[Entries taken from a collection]

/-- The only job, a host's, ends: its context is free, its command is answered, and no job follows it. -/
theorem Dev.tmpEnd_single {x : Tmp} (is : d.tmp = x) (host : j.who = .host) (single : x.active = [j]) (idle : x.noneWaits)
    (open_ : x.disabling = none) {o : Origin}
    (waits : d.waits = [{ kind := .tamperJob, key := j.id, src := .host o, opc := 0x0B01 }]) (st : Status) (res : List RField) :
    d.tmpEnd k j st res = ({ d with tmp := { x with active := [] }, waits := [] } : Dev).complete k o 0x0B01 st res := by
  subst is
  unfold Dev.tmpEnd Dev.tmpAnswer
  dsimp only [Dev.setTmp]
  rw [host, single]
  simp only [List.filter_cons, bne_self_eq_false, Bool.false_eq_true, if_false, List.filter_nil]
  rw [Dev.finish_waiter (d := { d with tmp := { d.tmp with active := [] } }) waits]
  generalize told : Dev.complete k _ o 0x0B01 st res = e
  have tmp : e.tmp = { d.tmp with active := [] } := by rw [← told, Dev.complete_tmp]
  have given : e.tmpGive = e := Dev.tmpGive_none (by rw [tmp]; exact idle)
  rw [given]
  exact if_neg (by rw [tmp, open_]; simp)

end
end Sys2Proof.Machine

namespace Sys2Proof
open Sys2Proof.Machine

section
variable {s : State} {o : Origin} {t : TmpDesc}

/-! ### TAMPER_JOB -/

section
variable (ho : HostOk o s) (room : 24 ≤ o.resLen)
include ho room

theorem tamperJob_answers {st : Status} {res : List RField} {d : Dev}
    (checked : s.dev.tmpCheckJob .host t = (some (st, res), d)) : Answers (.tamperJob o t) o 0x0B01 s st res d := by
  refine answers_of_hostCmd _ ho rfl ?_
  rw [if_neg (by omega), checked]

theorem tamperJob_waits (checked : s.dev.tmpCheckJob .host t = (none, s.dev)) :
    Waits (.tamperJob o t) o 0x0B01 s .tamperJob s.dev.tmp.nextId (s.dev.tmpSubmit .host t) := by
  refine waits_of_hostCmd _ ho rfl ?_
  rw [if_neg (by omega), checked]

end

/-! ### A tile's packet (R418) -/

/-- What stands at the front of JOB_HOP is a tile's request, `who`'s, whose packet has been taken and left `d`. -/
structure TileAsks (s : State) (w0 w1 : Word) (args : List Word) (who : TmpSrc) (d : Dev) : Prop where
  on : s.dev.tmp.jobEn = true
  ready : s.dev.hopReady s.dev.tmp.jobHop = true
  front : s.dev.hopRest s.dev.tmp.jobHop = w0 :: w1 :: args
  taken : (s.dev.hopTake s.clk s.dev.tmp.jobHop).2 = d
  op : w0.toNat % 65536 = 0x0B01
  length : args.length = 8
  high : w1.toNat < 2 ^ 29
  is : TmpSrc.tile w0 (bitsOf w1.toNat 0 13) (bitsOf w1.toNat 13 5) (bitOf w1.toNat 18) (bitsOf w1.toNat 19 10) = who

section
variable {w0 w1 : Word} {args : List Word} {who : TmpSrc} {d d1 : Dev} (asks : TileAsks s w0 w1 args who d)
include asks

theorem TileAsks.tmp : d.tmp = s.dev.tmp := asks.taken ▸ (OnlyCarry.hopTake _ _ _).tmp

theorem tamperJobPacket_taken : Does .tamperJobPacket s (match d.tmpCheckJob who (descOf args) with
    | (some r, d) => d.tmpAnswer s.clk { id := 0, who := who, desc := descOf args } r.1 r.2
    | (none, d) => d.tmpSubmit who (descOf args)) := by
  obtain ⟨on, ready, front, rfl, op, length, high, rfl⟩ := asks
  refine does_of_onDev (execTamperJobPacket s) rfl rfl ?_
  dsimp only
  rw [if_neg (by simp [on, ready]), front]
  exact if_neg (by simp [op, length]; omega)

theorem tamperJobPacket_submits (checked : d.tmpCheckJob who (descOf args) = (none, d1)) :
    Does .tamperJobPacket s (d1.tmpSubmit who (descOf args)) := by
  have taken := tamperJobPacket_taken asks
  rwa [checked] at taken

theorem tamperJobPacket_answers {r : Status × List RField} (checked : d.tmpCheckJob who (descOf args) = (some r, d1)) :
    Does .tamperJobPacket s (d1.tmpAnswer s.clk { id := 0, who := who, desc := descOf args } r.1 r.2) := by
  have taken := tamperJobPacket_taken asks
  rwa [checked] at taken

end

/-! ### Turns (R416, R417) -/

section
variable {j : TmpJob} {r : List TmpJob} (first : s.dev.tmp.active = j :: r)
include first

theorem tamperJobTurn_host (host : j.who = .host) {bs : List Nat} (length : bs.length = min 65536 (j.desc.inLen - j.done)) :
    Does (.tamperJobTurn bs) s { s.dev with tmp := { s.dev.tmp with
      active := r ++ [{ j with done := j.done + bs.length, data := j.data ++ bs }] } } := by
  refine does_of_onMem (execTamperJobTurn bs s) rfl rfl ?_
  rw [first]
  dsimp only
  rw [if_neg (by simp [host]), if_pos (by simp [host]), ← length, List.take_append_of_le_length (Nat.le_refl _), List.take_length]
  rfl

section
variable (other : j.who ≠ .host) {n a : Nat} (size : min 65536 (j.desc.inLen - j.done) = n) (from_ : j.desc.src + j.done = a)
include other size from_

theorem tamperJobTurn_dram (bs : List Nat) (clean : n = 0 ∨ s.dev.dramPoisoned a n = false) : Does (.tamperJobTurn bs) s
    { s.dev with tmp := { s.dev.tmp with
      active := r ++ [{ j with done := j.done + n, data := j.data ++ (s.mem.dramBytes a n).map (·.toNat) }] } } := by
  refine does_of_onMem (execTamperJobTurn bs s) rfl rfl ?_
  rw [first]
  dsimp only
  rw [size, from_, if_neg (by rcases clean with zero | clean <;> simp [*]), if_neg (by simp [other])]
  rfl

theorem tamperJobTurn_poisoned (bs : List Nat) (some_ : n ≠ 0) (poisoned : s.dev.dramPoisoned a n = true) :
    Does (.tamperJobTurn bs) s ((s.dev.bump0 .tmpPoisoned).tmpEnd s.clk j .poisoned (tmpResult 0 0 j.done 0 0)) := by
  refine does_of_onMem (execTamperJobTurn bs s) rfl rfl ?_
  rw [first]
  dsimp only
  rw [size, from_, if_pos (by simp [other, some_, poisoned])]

Work required >> All lines of the records above with the word "include" in them are to be copied.

Result of the task >>
include ho room
include asks
include first
include other size from_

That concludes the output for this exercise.